An example of N-ADJ patterns drawn from the same corpus 532 propriété intellectuelle 61 parlement européen 57 propriété industrielle 49 santé publique 38 sanctions pénales
"Intelligent" automatic term extraction needs to focus on word sense disambiguation to reduce the amount of noise. • The frequency criterion cannot be applied too systematically if the extraction process is meant to be comprehensive (many terms occur only once in a given corpus).

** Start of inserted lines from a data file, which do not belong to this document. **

/-! ## Going ACTIVE, and holds -/

theorem calm_goActive (t : Tag) (s : State) (h : ∀ r, s.request t = some r → r.state = .held ∧ r.holdList = []) :
    Calm s (goActive t s) := by
  unfold goActive
  split
  · exact Calm.refl s
  next r hr =>
    have hh := (h r hr).1
    have hq := s.request_set t { r with state := .active }
    have h1 : Calm s (s.setRequest t { r with state := .active }) := by
      refine (soft_setRequest s t _ ?_).calm (fun _ k => k.staged.of rfl rfl rfl rfl (fun u => ?_))
      · rw [hr]
        exact .advance ⟨rfl, rfl, rfl, rfl, rfl⟩ (by simp [hh, ReqState.laterStates]) (by simp [hh])
          (fun _ => .inr ⟨(h r hr).2, by simp⟩)
      · rw [State.request_setRequest]
        split
        next e =>
          have n := k.unrecorded hr (.inr (.inr (.inl hh)))
          rw [e]
          refine .inr (.inr ⟨n.1, n.2, fun q z => ?_⟩)
          cases z
          exact ⟨fun z => ReqState.noConfusion z, (k.staged.2.2.2.1 t r hr).2⟩
        · exact .inl rfl
    dsimp only
    split
    next hk => exact h1.trans (calm_setFetchRecord _ _ _ (fun _ _ => ⟨_, hq, .inl hk, .inl rfl⟩))
    next hk => exact (h1.trans (calm_setFetchRecord _ _ _ (fun _ _ => ⟨_, hq, .inr hk, .inl rfl⟩))).trans (calm_startFetch _ _ _)
    next hk =>
      refine (h1.toSoft.trans (soft_setWriteRecord _ _ _)).calm (fun fk k => ?_)
      refine (h1.good fk k).staged.setWriteRecord t _ (fun w hw => ?_) (fun w hw => ?_)
      · rw [State.setRequest_writeRecord, (k.unrecorded hr (.inr (.inr (.inl hh)))).1] at hw
        cases hw
      · cases hw
        obtain ⟨b1, b2⟩ := k.staged.2.2.2.1 t r hr
        obtain ⟨g, hg⟩ := Option.isSome_iff_exists.1 (b2 hk)
        exact ⟨rfl, _, hq, hk, rfl, g, hg, Nat.zero_le _, b1 hh⟩
    · exact h1

theorem calm_releaseHold (t : Tag) (s : State) : Calm s (releaseHold t s) := by
  unfold releaseHold
  split
  · exact Calm.refl s
  next r hr =>
    split
    next h =>
      exact ((calm_goActive t s (fun q hq => by simp_all)).trans (calm_formGrants _)).trans (calm_assignReturns _)
    · exact Calm.refl s

theorem calm_releaseHolds (s : State) : Calm s (releaseHolds s) := calm_forAdmitted _ calm_releaseHold s

/-! ## Drains -/

theorem calm_drainWaitEnd (x : Nat) (t : Tag) (s : State) : Calm s (drainWaitEnd x t s) := by
  unfold drainWaitEnd
  split
  · exact Calm.refl s
  · split
    · exact Calm.refl s
    · split
      · split
        · exact calm_requestFault _ _ _ _ _
        · split
          · exact Calm.refl s
          · exact calm_askMember _ _ _ _ _
      · exact Calm.refl s

theorem calm_drainedFor (o : SlotNo) (x : Nat) (t : Tag) (s : State) : Calm s (drainedFor o x t s) :=
  ((calm_flushLeave o t s).trans (calm_settleLeave o t _)).trans (calm_drainWaitEnd x t _)

/-- A slot that was being programmed goes FREE. -/
theorem calm_endDrain (s : State) (o : SlotNo) {x : Nat} {m : Bool} {d : List Byte} (ho : s.slot o = .draining x m d) :
    Calm s (s.setStaging o .free) :=
  calm_replace s o .free (by rw [ho]; rfl) rfl (by rw [ho]; rfl) rfl (fun j c _ k => by cases k)

theorem calm_drainSuccess (o : SlotNo) (s : State) : Calm s (drainSuccess o s) := by
  unfold drainSuccess
  split
  next ho =>
    exact (((calm_endDrain s o ho).trans (calm_forAdmitted _ (calm_drainedFor o _) _)).trans
      (calm_formGrants _)).trans (calm_assignReturns _)
  all_goals exact Calm.refl s

theorem calm_replacedFor (o n : SlotNo) (x : Nat) (t : Tag) (s : State) : Calm s (replacedFor o n x t s) := by
  unfold replacedFor
  have h1 := (calm_flushReplace o n t s).trans (calm_settleLeave o t _)
  refine Calm.trans ?_ (calm_drainWaitEnd x t _)
  split
  · exact h1.trans (calm_requestFault _ _ _ _ _)
  · exact h1

theorem calm_drainFailure (o : SlotNo) (e : OpFailure) (s : State) : Calm s (drainFailure o e s).1 := by
  unfold drainFailure
  split
  next x m d ho =>
    split
    · exact (((calm_endDrain s o ho).trans (calm_forAdmitted _ (calm_replacedFor o _ _) _)).trans
        (calm_formGrants _)).trans (calm_assignReturns _)
    next hn =>
      refine calm_strandSlot _ _ _ (by rw [ho]; rfl) (fun _ j y _ hy => Staged.no_held ?_ j)
      rw [ho] at hy
      cases hy
      exact hn
  all_goals exact Calm.refl s

end Sys2Proof.Machine
end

Learner corpora • They are corpora compiled with texts written by non-native students in a given foreign language. • Study of such corpora allows language teachers to focus on the most frequent grammar mistakes that are typical of a particular language pair, and on any over- or under-used syntactic patterns or lexical items. • The major learner corpus project is the International Corpus of Learner English headed by Sylviane Granger (Université de Louvain-la-Neuve, Belgium).
Bilingual corpora • There are two kinds of bilingual corpora : • Translation corpora, which consist of translated texts that are generally aligned at sentence level (they may involve more than two languages). • Comparable corpora, in which both halves have a common subject matter but are not mutual translations. • The appellation "parallel corpus" is considered ambiguous, as it may be used to refer to either kind of corpus.
Using the Web as a corpus • The web does not fit most linguists’ definitions of a corpus. • Sinclair (1991), p.171 : A corpus is a collection of naturally-occurring language text, chosen to characterize a state or variety of a language. • Biber (1998), p. 4 : a large and principled collection of natural texts
The Web may be viewed as a very large corpus, which is constantly being updated, and cannot possibly be annotated. • If it is to be used as a sample for linguistic exploration, questions must be raised about what exactly it is representative of. • It is probably biased as regards several social categories (age, gender, social class) and is consequently not representative of general usage. • Furthermore, an undefined percentage of its contents (probably high in English) is posted by non-natives.